--- START ---
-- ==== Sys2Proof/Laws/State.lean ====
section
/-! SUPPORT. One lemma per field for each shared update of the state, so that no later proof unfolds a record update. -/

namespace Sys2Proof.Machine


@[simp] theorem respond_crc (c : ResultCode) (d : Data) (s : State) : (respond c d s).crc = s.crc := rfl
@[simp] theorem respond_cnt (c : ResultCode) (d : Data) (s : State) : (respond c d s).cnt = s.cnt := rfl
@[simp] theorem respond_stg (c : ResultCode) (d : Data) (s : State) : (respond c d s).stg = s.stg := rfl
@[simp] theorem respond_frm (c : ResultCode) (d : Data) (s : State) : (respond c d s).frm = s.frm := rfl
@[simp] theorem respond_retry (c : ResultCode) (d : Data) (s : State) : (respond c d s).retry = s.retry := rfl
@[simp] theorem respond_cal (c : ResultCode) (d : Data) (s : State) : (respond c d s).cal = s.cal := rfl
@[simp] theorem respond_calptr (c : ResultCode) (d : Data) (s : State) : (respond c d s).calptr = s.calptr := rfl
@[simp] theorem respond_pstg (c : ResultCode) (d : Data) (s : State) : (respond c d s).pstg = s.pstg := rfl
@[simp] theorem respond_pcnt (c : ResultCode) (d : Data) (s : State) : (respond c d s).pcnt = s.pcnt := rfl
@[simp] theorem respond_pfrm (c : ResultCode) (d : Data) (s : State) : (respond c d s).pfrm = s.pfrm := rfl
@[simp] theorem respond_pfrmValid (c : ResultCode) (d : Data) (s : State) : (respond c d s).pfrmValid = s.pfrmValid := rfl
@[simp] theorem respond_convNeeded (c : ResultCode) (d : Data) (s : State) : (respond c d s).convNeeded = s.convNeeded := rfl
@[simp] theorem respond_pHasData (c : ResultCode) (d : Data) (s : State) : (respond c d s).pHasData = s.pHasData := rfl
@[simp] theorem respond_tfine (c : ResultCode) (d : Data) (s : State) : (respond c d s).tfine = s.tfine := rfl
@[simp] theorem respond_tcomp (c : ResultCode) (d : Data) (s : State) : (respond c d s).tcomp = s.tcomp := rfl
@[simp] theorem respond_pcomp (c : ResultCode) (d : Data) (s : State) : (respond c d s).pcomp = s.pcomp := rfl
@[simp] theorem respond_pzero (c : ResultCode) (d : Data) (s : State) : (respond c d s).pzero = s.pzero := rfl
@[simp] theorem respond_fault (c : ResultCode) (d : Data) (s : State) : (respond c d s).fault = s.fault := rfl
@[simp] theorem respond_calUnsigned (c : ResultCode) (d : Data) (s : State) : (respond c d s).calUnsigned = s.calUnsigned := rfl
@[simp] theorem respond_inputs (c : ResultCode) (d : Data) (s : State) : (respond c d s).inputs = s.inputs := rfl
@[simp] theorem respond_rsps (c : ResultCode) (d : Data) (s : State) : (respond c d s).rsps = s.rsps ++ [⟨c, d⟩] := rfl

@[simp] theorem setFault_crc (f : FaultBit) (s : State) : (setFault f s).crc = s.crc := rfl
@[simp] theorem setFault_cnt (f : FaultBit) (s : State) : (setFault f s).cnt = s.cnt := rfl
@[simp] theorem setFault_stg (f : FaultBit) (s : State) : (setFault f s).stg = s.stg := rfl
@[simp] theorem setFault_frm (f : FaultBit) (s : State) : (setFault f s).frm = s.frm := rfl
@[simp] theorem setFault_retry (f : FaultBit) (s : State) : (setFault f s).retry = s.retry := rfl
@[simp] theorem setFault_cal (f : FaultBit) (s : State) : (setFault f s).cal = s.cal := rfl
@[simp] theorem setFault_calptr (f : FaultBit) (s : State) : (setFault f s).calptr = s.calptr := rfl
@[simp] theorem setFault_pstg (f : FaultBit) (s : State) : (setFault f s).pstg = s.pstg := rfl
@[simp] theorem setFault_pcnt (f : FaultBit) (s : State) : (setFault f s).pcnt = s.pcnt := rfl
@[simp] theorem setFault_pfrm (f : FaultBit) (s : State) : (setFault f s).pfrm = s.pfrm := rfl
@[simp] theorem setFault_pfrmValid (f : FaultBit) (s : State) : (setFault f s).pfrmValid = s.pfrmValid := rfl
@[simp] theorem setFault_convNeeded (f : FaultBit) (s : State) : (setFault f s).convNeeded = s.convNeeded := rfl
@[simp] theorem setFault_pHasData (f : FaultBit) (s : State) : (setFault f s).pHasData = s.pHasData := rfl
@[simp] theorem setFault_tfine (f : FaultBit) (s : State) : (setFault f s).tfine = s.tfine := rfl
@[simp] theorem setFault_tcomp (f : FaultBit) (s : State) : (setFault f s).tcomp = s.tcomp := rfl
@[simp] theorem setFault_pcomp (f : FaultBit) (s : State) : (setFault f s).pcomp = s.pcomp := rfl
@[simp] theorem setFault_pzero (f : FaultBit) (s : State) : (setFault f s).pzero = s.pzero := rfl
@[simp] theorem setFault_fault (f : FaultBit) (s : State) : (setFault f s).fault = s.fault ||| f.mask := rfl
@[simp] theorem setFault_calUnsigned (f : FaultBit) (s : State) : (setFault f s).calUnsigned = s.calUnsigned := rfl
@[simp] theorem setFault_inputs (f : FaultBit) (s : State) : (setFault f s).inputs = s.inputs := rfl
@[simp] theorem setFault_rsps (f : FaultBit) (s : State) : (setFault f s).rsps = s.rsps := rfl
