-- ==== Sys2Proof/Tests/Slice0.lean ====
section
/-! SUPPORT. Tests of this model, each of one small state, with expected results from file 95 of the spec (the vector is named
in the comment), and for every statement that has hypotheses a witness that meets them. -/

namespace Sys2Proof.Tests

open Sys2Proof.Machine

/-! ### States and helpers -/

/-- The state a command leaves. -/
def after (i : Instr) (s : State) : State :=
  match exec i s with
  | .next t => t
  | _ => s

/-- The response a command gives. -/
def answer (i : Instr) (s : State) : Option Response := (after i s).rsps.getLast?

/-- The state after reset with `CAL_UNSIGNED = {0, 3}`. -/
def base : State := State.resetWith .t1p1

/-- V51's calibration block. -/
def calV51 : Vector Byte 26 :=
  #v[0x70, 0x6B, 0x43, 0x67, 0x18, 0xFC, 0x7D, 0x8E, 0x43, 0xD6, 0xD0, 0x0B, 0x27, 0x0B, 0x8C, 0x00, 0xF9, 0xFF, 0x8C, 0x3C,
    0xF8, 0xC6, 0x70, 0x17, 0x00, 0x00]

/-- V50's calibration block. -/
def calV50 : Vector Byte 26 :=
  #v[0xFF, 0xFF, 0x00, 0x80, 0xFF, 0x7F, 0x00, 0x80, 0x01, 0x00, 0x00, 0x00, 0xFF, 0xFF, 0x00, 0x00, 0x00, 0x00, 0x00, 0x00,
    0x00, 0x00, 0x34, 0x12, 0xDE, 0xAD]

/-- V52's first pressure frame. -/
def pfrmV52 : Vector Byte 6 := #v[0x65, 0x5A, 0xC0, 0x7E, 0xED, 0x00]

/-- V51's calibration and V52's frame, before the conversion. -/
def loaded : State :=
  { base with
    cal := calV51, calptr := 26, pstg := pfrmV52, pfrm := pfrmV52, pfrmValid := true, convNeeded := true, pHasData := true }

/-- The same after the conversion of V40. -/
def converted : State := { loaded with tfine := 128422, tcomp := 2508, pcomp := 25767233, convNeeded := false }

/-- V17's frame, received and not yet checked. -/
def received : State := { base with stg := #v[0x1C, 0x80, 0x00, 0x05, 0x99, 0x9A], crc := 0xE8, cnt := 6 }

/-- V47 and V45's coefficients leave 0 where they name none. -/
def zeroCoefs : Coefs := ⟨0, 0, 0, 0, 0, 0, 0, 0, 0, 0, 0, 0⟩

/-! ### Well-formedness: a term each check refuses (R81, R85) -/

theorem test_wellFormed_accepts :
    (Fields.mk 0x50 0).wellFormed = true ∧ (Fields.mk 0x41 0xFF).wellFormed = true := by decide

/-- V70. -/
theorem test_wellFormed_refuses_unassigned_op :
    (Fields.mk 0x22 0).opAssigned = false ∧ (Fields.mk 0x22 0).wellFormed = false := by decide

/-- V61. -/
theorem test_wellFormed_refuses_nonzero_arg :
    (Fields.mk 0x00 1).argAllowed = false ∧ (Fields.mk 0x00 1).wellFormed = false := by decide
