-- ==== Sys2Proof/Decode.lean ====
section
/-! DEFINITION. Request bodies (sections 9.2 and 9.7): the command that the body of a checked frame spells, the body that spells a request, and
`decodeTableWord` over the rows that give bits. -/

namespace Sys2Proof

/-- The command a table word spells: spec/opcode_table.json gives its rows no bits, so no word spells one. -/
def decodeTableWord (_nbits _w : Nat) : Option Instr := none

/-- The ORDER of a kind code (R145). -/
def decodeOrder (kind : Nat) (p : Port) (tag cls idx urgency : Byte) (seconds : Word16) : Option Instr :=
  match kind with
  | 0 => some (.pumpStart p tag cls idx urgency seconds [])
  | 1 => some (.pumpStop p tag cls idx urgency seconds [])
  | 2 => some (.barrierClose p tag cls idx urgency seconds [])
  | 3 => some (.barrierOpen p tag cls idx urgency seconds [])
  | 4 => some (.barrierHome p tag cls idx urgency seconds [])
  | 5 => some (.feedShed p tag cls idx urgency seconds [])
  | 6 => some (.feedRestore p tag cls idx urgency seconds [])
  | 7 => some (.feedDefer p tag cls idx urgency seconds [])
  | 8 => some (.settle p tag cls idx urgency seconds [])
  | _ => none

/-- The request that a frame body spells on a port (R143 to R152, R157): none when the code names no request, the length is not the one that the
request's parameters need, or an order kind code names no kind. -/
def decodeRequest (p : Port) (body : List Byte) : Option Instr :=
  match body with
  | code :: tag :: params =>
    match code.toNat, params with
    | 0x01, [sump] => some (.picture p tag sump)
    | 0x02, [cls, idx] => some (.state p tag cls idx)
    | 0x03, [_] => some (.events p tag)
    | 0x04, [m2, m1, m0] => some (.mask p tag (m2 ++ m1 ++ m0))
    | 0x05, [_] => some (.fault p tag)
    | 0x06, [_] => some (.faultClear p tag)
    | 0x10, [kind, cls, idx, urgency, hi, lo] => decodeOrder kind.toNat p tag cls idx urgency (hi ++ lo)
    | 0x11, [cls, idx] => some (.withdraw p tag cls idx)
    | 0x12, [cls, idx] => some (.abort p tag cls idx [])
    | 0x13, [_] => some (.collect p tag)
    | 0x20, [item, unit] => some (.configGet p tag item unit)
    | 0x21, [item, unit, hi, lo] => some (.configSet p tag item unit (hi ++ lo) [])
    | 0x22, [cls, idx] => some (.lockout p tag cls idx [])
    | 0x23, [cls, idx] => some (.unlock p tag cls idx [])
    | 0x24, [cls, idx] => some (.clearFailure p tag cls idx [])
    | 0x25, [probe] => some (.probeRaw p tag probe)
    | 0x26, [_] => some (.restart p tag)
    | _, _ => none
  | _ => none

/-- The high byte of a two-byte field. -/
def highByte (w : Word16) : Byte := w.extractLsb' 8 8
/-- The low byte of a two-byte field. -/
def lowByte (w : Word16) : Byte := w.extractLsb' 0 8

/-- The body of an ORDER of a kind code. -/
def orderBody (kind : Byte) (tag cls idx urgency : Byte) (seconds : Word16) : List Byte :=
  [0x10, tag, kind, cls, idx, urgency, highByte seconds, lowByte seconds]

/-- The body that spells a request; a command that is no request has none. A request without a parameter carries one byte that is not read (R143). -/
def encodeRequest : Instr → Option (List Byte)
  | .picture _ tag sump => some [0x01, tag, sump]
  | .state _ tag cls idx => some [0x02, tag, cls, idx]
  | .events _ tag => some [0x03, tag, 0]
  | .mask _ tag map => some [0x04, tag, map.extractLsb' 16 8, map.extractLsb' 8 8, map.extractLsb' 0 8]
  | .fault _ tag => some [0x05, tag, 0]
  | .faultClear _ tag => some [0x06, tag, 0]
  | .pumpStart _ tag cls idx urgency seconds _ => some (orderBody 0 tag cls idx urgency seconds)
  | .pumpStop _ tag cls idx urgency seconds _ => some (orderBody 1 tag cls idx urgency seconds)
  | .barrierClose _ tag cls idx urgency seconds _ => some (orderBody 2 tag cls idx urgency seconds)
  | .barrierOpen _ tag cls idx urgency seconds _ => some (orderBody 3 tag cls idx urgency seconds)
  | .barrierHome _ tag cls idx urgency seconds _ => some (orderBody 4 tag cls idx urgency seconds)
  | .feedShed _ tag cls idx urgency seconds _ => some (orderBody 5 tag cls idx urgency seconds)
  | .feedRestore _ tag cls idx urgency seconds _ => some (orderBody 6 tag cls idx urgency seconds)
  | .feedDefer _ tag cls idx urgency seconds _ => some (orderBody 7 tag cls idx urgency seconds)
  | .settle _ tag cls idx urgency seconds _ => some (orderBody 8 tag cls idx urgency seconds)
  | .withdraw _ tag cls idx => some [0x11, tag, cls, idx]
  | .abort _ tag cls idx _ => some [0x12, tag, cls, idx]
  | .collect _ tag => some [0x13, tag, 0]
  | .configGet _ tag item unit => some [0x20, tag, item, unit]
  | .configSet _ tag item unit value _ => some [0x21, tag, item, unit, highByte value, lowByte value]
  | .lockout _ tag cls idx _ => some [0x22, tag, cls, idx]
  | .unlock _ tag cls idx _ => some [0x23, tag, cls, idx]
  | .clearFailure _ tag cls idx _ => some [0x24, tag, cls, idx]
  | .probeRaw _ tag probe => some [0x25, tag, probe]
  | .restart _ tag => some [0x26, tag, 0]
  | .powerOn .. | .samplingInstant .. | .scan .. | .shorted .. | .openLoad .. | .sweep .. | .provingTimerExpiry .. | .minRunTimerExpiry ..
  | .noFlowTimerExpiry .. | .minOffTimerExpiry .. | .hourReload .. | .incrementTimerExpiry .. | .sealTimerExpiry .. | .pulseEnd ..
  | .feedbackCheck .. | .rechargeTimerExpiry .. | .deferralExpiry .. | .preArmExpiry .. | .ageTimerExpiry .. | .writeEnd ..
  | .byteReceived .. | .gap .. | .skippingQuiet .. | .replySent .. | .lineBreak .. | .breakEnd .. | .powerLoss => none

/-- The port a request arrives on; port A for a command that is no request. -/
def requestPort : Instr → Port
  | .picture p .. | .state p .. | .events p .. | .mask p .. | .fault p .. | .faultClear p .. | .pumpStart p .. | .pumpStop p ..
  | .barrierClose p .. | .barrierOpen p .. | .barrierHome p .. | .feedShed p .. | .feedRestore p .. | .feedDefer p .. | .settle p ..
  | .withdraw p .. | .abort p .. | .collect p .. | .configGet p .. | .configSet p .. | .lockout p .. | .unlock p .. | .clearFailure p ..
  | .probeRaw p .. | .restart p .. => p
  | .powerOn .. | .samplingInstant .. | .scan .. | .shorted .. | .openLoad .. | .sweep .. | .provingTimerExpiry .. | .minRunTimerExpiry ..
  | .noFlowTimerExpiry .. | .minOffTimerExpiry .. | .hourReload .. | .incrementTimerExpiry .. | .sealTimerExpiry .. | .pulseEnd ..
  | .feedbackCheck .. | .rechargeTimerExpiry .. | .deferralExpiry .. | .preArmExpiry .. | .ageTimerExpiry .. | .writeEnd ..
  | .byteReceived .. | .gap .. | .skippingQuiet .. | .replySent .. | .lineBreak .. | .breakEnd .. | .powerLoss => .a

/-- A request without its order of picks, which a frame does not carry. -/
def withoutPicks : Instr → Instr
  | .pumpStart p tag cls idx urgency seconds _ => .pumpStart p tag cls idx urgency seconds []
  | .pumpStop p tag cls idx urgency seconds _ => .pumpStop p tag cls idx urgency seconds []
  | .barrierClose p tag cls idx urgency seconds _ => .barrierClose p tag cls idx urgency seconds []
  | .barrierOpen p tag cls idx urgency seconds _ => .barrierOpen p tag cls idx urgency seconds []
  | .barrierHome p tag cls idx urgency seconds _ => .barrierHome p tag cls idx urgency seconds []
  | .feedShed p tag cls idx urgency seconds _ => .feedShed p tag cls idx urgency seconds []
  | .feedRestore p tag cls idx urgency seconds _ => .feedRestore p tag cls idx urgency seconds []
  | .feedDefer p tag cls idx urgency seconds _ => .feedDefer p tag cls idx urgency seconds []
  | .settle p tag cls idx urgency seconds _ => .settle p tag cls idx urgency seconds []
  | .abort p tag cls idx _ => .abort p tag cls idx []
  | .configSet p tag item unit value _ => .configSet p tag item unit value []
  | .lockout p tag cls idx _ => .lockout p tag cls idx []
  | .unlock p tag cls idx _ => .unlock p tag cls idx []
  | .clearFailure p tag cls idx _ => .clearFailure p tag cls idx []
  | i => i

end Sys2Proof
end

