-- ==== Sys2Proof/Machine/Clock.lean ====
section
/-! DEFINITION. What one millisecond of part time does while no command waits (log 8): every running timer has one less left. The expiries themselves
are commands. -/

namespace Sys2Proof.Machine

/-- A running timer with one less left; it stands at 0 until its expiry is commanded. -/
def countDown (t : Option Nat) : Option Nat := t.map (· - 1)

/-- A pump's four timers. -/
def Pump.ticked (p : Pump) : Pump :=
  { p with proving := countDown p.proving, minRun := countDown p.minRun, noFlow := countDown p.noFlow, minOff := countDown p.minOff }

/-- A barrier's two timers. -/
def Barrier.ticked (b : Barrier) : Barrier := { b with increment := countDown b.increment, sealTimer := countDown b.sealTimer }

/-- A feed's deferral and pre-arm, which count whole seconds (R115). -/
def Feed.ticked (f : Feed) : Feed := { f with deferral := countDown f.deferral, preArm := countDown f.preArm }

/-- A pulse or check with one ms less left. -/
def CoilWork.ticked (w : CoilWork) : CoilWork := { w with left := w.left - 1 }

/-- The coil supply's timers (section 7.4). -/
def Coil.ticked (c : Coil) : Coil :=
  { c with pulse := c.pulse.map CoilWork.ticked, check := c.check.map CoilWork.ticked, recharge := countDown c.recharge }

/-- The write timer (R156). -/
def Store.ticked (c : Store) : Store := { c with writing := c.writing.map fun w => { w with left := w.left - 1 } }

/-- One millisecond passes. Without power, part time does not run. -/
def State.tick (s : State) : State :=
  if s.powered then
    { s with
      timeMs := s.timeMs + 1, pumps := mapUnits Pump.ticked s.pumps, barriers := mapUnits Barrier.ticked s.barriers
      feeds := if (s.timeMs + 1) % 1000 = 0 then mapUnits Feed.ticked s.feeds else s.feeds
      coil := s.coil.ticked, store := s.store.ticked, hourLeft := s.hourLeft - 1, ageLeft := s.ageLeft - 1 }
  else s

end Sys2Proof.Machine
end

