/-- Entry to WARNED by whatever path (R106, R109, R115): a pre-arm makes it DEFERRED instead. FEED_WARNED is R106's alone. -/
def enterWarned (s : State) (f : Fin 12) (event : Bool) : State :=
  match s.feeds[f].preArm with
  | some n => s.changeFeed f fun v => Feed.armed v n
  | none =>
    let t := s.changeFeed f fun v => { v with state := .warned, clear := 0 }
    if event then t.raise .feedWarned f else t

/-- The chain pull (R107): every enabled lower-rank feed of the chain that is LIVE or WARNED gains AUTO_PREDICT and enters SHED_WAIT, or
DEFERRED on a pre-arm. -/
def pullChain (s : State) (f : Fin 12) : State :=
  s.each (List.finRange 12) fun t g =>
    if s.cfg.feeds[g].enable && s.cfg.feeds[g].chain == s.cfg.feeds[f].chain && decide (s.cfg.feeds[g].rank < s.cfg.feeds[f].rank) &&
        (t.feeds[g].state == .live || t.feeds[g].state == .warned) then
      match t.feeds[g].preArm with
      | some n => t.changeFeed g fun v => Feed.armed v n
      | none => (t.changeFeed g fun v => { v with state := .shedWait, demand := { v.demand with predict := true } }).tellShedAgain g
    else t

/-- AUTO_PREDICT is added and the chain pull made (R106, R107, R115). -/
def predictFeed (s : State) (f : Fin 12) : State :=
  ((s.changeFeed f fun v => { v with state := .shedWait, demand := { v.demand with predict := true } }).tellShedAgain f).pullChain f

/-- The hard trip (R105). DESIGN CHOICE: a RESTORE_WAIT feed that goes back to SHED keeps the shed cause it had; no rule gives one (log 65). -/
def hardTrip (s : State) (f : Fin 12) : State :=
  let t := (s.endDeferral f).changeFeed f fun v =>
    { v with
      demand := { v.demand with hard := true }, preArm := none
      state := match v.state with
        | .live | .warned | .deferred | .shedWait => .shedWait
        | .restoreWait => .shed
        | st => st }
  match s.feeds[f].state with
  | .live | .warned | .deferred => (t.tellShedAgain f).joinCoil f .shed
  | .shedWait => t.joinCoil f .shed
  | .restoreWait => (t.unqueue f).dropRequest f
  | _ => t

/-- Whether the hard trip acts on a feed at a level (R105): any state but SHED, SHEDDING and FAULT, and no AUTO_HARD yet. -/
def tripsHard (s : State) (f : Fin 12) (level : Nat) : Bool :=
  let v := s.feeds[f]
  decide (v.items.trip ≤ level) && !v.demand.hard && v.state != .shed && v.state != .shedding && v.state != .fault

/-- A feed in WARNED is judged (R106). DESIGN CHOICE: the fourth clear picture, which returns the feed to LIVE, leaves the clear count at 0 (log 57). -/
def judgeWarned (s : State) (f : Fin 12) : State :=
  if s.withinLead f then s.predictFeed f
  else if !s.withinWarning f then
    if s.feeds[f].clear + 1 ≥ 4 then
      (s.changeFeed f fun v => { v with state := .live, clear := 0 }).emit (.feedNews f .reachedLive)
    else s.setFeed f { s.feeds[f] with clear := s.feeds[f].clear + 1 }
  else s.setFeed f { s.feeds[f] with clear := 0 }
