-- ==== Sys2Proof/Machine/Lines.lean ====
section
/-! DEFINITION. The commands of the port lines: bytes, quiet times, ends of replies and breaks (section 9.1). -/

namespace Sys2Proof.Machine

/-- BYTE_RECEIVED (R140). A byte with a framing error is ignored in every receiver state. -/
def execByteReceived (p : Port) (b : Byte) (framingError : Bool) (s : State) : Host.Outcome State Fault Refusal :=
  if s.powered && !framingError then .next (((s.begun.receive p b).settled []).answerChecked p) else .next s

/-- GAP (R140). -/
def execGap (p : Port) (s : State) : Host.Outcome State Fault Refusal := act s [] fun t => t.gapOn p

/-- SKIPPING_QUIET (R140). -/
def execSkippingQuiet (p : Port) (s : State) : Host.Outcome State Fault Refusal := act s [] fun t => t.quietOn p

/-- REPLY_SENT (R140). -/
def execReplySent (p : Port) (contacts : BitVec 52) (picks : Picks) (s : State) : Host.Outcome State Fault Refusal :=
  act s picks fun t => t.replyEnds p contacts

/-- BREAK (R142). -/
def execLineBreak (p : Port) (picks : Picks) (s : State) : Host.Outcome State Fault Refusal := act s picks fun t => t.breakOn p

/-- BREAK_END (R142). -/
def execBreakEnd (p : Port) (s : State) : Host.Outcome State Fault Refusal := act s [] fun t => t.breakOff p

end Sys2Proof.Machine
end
--- END ---
> [Problem details] Give again, unchanged, the lines running from the top of the material above through the line that has "d s).pfrm = s.pfrm := rfl", and nothing more.

> [Output for this exercise]
-- ==== Sys2Proof/Laws/State.lean ====
section
/-! SUPPORT. One lemma per field for each shared update of the state, so that no later proof unfolds a record update. -/

namespace Sys2Proof.Machine


@[simp] theorem respond_crc (c : ResultCode) (d : Data) (s : State) : (respond c d s).crc = s.crc := rfl
@[simp] theorem respond_cnt (c : ResultCode) (d : Data) (s : State) : (respond c d s).cnt = s.cnt := rfl
@[simp] theorem respond_stg (c : ResultCode) (d : Data) (s : State) : (respond c d s).stg = s.stg := rfl
@[simp] theorem respond_frm (c : ResultCode) (d : Data) (s : State) : (respond c d s).frm = s.frm := rfl
@[simp] theorem respond_retry (c : ResultCode) (d : Data) (s : State) : (respond c d s).retry = s.retry := rfl
@[simp] theorem respond_cal (c : ResultCode) (d : Data) (s : State) : (respond c d s).cal = s.cal := rfl
@[simp] theorem respond_calptr (c : ResultCode) (d : Data) (s : State) : (respond c d s).calptr = s.calptr := rfl
@[simp] theorem respond_pstg (c : ResultCode) (d : Data) (s : State) : (respond c d s).pstg = s.pstg := rfl
@[simp] theorem respond_pcnt (c : ResultCode) (d : Data) (s : State) : (respond c d s).pcnt = s.pcnt := rfl
@[simp] theorem respond_pfrm (c : ResultCode) (d : Data) (s : State) : (respond c d s).pfrm = s.pfrm := rfl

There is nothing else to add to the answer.